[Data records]
+++

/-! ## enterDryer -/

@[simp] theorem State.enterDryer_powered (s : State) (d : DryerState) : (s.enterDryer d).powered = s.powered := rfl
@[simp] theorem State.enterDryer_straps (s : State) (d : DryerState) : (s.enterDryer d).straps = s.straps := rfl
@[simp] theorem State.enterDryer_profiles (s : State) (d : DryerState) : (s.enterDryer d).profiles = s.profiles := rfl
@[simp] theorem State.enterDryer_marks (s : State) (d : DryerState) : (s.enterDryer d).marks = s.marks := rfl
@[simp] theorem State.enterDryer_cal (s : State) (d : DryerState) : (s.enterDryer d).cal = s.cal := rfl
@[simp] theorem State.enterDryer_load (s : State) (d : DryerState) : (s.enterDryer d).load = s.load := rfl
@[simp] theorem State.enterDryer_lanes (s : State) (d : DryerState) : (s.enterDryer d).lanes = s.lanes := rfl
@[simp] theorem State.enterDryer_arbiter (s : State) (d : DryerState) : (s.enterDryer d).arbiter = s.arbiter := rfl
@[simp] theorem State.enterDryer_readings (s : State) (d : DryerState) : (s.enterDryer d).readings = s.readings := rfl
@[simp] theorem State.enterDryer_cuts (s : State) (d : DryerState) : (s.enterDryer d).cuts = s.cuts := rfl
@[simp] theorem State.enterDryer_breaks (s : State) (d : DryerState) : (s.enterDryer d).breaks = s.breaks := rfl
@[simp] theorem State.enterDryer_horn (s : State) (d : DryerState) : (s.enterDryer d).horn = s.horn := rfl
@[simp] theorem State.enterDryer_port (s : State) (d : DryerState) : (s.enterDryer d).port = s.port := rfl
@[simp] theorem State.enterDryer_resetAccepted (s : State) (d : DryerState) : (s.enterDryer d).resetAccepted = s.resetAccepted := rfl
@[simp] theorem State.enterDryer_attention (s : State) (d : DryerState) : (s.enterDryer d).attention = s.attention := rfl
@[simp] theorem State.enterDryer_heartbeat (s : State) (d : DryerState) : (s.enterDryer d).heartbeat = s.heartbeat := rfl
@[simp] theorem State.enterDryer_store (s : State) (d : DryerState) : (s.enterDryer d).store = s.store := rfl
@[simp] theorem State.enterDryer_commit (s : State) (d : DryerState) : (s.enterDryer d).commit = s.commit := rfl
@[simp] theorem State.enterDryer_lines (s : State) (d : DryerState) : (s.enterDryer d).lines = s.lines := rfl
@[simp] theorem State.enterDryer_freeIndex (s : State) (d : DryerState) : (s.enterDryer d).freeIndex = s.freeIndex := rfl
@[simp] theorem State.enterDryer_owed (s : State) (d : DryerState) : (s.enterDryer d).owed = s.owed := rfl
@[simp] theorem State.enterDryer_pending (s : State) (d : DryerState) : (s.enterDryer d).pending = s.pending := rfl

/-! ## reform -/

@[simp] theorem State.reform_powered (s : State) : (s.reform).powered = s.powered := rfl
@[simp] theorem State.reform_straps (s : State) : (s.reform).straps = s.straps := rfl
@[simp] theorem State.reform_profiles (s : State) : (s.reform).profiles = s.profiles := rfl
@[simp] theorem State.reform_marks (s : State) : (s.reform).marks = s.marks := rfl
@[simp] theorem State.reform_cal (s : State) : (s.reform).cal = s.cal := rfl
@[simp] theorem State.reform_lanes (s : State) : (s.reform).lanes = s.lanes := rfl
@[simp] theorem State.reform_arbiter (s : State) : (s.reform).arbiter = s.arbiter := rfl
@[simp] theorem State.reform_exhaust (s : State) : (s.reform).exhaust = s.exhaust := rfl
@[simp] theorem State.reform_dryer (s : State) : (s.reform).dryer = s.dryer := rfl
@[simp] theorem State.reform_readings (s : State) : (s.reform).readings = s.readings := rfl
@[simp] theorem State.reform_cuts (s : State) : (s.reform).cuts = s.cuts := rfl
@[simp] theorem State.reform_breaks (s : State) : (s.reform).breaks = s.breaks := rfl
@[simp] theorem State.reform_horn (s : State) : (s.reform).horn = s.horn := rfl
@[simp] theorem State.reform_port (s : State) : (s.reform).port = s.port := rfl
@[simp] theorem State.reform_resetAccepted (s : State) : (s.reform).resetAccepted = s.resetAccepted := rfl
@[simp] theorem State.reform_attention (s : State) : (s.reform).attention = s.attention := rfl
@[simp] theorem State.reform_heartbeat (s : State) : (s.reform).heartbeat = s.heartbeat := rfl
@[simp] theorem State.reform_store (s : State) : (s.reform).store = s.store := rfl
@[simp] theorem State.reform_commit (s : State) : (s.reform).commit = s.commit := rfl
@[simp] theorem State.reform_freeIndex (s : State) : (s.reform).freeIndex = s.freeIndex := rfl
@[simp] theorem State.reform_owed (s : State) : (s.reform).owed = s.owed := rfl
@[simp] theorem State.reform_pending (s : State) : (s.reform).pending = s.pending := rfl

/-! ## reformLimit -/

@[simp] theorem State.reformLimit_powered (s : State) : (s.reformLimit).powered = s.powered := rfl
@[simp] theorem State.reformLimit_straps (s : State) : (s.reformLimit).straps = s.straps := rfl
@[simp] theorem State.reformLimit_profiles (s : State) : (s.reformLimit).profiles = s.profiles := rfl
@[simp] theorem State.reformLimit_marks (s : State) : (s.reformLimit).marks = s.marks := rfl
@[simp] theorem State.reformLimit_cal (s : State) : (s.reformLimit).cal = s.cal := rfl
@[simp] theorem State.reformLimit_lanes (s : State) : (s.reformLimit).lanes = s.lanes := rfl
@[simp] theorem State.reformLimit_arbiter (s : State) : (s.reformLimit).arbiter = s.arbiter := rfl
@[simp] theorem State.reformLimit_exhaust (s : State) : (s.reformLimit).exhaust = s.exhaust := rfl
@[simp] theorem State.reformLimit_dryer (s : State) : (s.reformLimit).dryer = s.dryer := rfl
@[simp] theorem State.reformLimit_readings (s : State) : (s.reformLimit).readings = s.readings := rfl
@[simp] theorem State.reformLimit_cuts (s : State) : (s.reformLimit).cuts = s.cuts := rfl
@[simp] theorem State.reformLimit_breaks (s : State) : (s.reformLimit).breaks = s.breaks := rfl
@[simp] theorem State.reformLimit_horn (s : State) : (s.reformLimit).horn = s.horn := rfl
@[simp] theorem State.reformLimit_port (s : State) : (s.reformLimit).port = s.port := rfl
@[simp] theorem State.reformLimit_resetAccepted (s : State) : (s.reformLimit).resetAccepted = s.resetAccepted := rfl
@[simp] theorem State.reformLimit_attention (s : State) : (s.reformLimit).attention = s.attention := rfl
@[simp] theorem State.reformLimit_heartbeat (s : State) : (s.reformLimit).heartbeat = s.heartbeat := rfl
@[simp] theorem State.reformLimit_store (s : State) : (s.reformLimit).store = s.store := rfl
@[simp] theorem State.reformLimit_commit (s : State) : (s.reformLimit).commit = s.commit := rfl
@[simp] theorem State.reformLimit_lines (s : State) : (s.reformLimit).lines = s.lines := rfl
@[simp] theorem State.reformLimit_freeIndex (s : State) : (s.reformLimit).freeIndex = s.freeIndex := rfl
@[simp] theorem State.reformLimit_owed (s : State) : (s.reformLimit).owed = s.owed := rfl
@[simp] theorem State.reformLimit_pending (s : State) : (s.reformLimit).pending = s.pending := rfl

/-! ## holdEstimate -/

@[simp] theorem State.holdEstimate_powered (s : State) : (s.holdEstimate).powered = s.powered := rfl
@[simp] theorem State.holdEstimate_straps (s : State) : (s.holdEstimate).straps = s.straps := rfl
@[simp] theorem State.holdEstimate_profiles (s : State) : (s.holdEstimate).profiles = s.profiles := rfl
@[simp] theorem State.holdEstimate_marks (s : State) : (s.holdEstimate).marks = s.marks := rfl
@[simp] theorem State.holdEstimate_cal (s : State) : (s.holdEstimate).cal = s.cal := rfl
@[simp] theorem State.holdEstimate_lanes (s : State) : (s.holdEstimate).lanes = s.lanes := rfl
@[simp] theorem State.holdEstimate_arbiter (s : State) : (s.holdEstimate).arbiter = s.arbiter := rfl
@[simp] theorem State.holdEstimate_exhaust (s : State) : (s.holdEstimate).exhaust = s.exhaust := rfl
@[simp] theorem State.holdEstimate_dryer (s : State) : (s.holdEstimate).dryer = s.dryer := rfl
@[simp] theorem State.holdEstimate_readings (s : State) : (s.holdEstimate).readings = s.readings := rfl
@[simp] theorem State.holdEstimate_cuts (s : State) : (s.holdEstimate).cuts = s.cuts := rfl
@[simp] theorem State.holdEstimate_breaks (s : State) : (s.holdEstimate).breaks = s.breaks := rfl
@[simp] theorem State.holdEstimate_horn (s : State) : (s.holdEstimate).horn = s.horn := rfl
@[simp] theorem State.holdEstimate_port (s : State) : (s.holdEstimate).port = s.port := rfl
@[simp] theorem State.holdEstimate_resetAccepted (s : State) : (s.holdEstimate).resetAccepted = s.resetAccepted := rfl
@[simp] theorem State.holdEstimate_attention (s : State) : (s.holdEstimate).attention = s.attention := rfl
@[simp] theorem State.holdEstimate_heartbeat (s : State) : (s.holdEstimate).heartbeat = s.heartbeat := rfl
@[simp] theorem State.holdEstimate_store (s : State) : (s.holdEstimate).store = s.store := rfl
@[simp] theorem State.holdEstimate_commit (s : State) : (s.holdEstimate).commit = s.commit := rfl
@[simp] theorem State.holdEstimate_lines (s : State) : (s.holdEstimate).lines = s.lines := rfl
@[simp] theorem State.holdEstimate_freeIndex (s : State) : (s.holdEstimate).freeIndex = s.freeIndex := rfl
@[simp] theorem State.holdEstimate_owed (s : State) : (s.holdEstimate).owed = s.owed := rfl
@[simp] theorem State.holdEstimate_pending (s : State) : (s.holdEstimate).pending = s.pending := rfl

+++

**WORK INSTRUCTION**. Scan the records for lines with the string "horn". Give the number of such lines and nothing else.

**YOUR RESPONSE**. 4